Overall, the prospects are promising. But how realistic is it to implement this new technology in the near future?

Path to Commercialization

The main thing to know is that UltraRAM has already crossed the most difficult milestone: it has moved from a university laboratory to a process that can be replicated under industrial conditions. This is a significant step because there is usually a huge gap between a “prototype on a scientist’s desk” and a “chip in a factory.” The joint work of Quinas Technology and IQE plc made it possible to optimize GaSb/AlSb epitaxy directly on silicon so that it could be used on existing production lines.

The next stage is pilot production — the first batches of chips at foundry facilities. There, they will test how stable the process is, what its actual production cost is, and how the microchips behave under mass-production conditions. This moment will be a stress test: history has seen many promising technologies, like ReRAM or PCM, that showed excellent results in the lab but never reached the market due to scaling issues and low profitability.

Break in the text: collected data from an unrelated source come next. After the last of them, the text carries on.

-- ==== Sys2Proof/Machine/Slicing.lean ====
section
/-! DEFINITION. The meanings of the two operations, 40_decode.md R59 and R60. -/

namespace Sys2Proof.Machine

/-- DECODE.4K (R59): the four outputs from the address on `addr_i`. No flag, no exception, for every address. -/
def execDecode4K (s : State) : Host.Outcome State Fault Refusal :=
  .next (s.settleOutputs (indices4K s.addr_i))

/-- DECODE.2M (R60): the four outputs from the address on `addr_i`. No flag, no exception, for every address. -/
def execDecode2M (s : State) : Host.Outcome State Fault Refusal :=
  .next (s.settleOutputs (indices2M s.addr_i))

end Sys2Proof.Machine
end

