-- ==== Sys2Proof/Machine/Dispatch.lean ====
section
/-! DEFINITION. exec: one arm for each command, in the order of spec/opcode_table.json. -/

namespace Sys2Proof.Machine

open Sys2Proof

def exec (i : Instr) (s : State) : Host.Outcome State Fault Refusal :=
  match i with
  | .deviceReset => Sys2Proof.Machine.execDeviceReset s
  | .deviceResetRelease => Sys2Proof.Machine.execDeviceResetRelease s
  | .portReset p => Sys2Proof.Machine.execPortReset p s
  | .portResetRelease p => Sys2Proof.Machine.execPortResetRelease p s
  | .portAArrival selected strobes addr data => Sys2Proof.Machine.execPortAArrival selected strobes addr data s
  | .portBArrival word isWrite enabled data => Sys2Proof.Machine.execPortBArrival word isWrite enabled data s
  | .strobeRelease sample => Sys2Proof.Machine.execStrobeRelease sample s
  | .tick => Sys2Proof.Machine.execTick s
  | .snapshotLimitExpiry p e => Sys2Proof.Machine.execSnapshotLimitExpiry p e s
  | .stagingLimitExpiry p e => Sys2Proof.Machine.execStagingLimitExpiry p e s
  | .holdLimitExpiry p => Sys2Proof.Machine.execHoldLimitExpiry p s
  | .memoryAnswerLimitExpiry => Sys2Proof.Machine.execMemoryAnswerLimitExpiry s
  | .grant => Sys2Proof.Machine.execGrant s
  | .memoryReadWord data strobe => Sys2Proof.Machine.execMemoryReadWord data strobe s
  | .memoryWriteAnswer strobe => Sys2Proof.Machine.execMemoryWriteAnswer strobe s
  | .mselnAssert => Sys2Proof.Machine.execMselnAssert s
  | .nop tag args => Sys2Proof.Machine.execNop tag args s
  | .readStatus tag args => Sys2Proof.Machine.execReadStatus tag args s
  | .setTimebase tag args => Sys2Proof.Machine.execSetTimebase tag args s
  | .setHold tag args => Sys2Proof.Machine.execSetHold tag args s
  | .setRetry tag args => Sys2Proof.Machine.execSetRetry tag args s
  | .setAlert tag args => Sys2Proof.Machine.execSetAlert tag args s
  | .writeEntry tag args => Sys2Proof.Machine.execWriteEntry tag args s
  | .deleteEntry tag args => Sys2Proof.Machine.execDeleteEntry tag args s
  | .readEntry tag args => Sys2Proof.Machine.execReadEntry tag args s
  | .clearPoison tag args => Sys2Proof.Machine.execClearPoison tag args s
  | .peekEvents tag args => Sys2Proof.Machine.execPeekEvents tag args s
  | .ackEvents tag args => Sys2Proof.Machine.execAckEvents tag args s
  | .flush tag args => Sys2Proof.Machine.execFlush tag args s
  | .unknownCommand code tag args => Sys2Proof.Machine.execUnknownCommand code tag args s
  | .requestCompletion => Sys2Proof.Machine.execRequestCompletion s
  | .discardedFrame mdi => Sys2Proof.Machine.execDiscardedFrame mdi s

end Sys2Proof.Machine
end

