/-- The row of a command with a code (R190). -/
def rowOf (cmd : Command) (tag : Byte) (args : List Byte) : Instr :=
  match cmd with
  | .readStatus => .readStatus tag args
  | .setTimebase => .setTimebase tag args
  | .setHold => .setHold tag args
  | .setRetry => .setRetry tag args
  | .setAlert => .setAlert tag args
  | .writeEntry => .writeEntry tag args
  | .deleteEntry => .deleteEntry tag args
  | .readEntry => .readEntry tag args
  | .clearPoison => .clearPoison tag args
  | .peekEvents => .peekEvents tag args
  | .ackEvents => .ackEvents tag args
  | .flush => .flush tag args

/-- The frame a link row carries: code, tag, argument bytes (R189). -/
def frameOf : Instr → Option (Byte × Byte × List Byte)
  | .nop tag args => some (0, tag, args)
  | .readStatus tag args => some (1, tag, args)
  | .setTimebase tag args => some (16, tag, args)
  | .setHold tag args => some (17, tag, args)
  | .setRetry tag args => some (18, tag, args)
  | .setAlert tag args => some (19, tag, args)
  | .writeEntry tag args => some (32, tag, args)
  | .deleteEntry tag args => some (33, tag, args)
  | .readEntry tag args => some (34, tag, args)
  | .clearPoison tag args => some (35, tag, args)
  | .peekEvents tag args => some (48, tag, args)
  | .ackEvents tag args => some (49, tag, args)
  | .flush tag args => some (64, tag, args)
  | .unknownCommand code tag args => some (code, tag, args)
  | _ => none

end Sys2Proof.Machine
end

Quinas secures rights to UltraRAM through patents: five have already been granted in different countries, and another eight are pending. This helps protect the development and engage with potential partners on equal footing. Additional weight comes from awards — from the World Intellectual Property Organization’s prize to recognition at the Flash Memory Summit. But tough competition lies ahead: without a strong partner or a focus on niches like IoT and space, breaking into the big market will be difficult.

Of course, UltraRAM’s path to vendors and users will not be easy. The memory industry, dominated by Samsung, SK hynix, and Micron, is conservative. Transitioning to a new technology will require adapting processors, operating systems, and software. The story of Intel Optane showed that high costs and integration difficulties can slow down even promising developments. However, UltraRAM’s compatibility with silicon and its energy efficiency reduce scaling risks, giving it an advantage over competitors. Quinas Technology must prove that the technology can be produced with high profitability and at an affordable cost.